Marked by tremendous dexterity of form, Funambule, 2009, reveals the assurance and lightness of touch that comes with maturity. Alluding to the delicate balance between life and death, masculinity and femininity, the appearance of irregular, syncopated patterns of excised and protruding marks along the length of each iron rod heighten the degree of surface tension and add to the anthropomorphic effect. Molded by hand, voluptuously-dense, terra cotta works on view entitled Modeles, 2009 (pictured), are also rife with sensuality. Their intertwining, undulating, flesh-like forms exhibit an erotic energy that recalls moments of creation and summation.
The act of modeling forms out of terra-cotta, or of forging metal by modulating heat into a hard medium to render it supple, represents both a deeply sensual moment and an irrevocable form of communion for the artist. As expressions of non-verbalized presence, Kiril’s recent works on views articlate his desire to achieve a state of completeness in which masculine and femine energies meld into one.

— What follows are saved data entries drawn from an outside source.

/-- The list with a new entry placed first among the entries of its class (R81). -/
def insertEntry (new : Entry) : List Entry → List Entry
  | [] => [new]
  | e :: rest =>
    if e.treatment.cls.code < new.treatment.cls.code then e :: insertEntry new rest else new :: e :: rest

/-- The least serious class present, as its code (R85). -/
def lowestClass (entries : List Entry) : Nat := entries.foldl (fun c e => max c e.treatment.cls.code) 0

/-- The oldest of the entries that meet a condition: the last in list order (R81). -/
def oldest (p : Entry → Bool) (entries : List Entry) : Option Entry := entries.reverse.find? p

/-- The entry a new fault of a class evicts from a full list, when there is one (R85). -/
def evictionFor (cls : FaultClass) (entries : List Entry) : Option Entry :=
  let low := lowestClass entries
  if cls.code < low then
    match oldest (fun e => e.treatment.cls.code == low && e.state == .clearedUnacked) entries with
    | some e => some e
    | none => oldest (fun e => e.treatment.cls.code == low) entries
  else none

/-! ## Reports (R101, R159) -/

/-- Who brought about a change of an entry, in the order of R159's codes. -/
inductive Agent where
  | lp0Order | lp1Order | ackKey | part
deriving DecidableEq, Repr

def Agent.code : Agent → Nat | .lp0Order => 0 | .lp1Order => 1 | .ackKey => 2 | .part => 3

/-- The agent of an order. -/
def Agent.ofLink : Link → Agent | .lp0 => .lp0Order | .lp1 => .lp1Order

/-- The events of FAULT REPORT, in the order of R159's codes. -/
inductive FaultEvent where
  | entered | reraised | acknowledged | cleared | removed | evicted | dropped
deriving DecidableEq, Repr

def FaultEvent.code : FaultEvent → Nat
  | .entered => 0 | .reraised => 1 | .acknowledged => 2 | .cleared => 3 | .removed => 4 | .evicted => 5 | .dropped => 6

/-- A time divided by 256, in three bytes (R159). -/
def time24 (t : Time) : List Byte := [t.extractLsb' 24 8, t.extractLsb' 16 8, t.extractLsb' 8 8]

/-- The fault entry record, 15 bytes (R159). -/
def entryRecord (e : Entry) : List Byte :=
  let bits := e.treatment.cls.code * 64 + e.state.code * 16 + e.treatment.chime.code * 4
    + (if e.visible then 2 else 0) + (if e.parameter.isSome then 1 else 0)
  n16 e.code ++ b8 e.origin ++ b8 bits ++ n16 e.treatment.text ++ b8 e.occurrences ++ time24 e.firstRaised
    ++ time24 e.lastChange ++ b16 (e.parameter.getD 0)

/-- FAULT REPORT with the number of entries held and the dropped count as they stand (R159). -/
def faultReport (event : FaultEvent) (agent : Agent) (e : Entry) (s : State) : State :=
  report ⟨0x53, b8 event.code ++ b8 agent.code ++ entryRecord e ++ b8 s.faults.entries.length
    ++ n16 s.faults.dropped⟩ s

/-! ## Pages (section 4.10) -/

/-- The visible entries in list order. -/
def FaultList.visibleEntries (f : FaultList) : List Entry := f.entries.filter (fun e => e.visible)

Alan Kirili (b. 1946, Paris, France) exhibited his first sculpture in 1972 at the Sonnabend Galley, Paris, France. Included among his extensive exhibition history are recent solo exhibitions at the IVAM Museum, Valencià, Spain and the New York Studio School. Dialogue exhibitions include Alain Kiril & Gaston Lachaise at Salander-O’Reilly Galleries, New York, and installations of Segou and Totems at Jardin du Palais-Royal, Paris, A Throw of the Dice Will Never Abolish Sculpture at the Musée D’Orsay, Paris, Grand Commendement Blanc at the Musée de l’Orangerie, Paris, and Hommage à Charlie Parker, at the Espace Massena, Paris. His sculpture is part of the permanent collections of the Museum of Modern Art, New York, the Dallas Museum of Art, Texas, the Musée d’Art Contemporain, Lyon, France, the Fonds National d’Art Contemporain, Paris, France, and the Musée Ludwig, Cologne, Germany, among others. He lives in New York and Paris.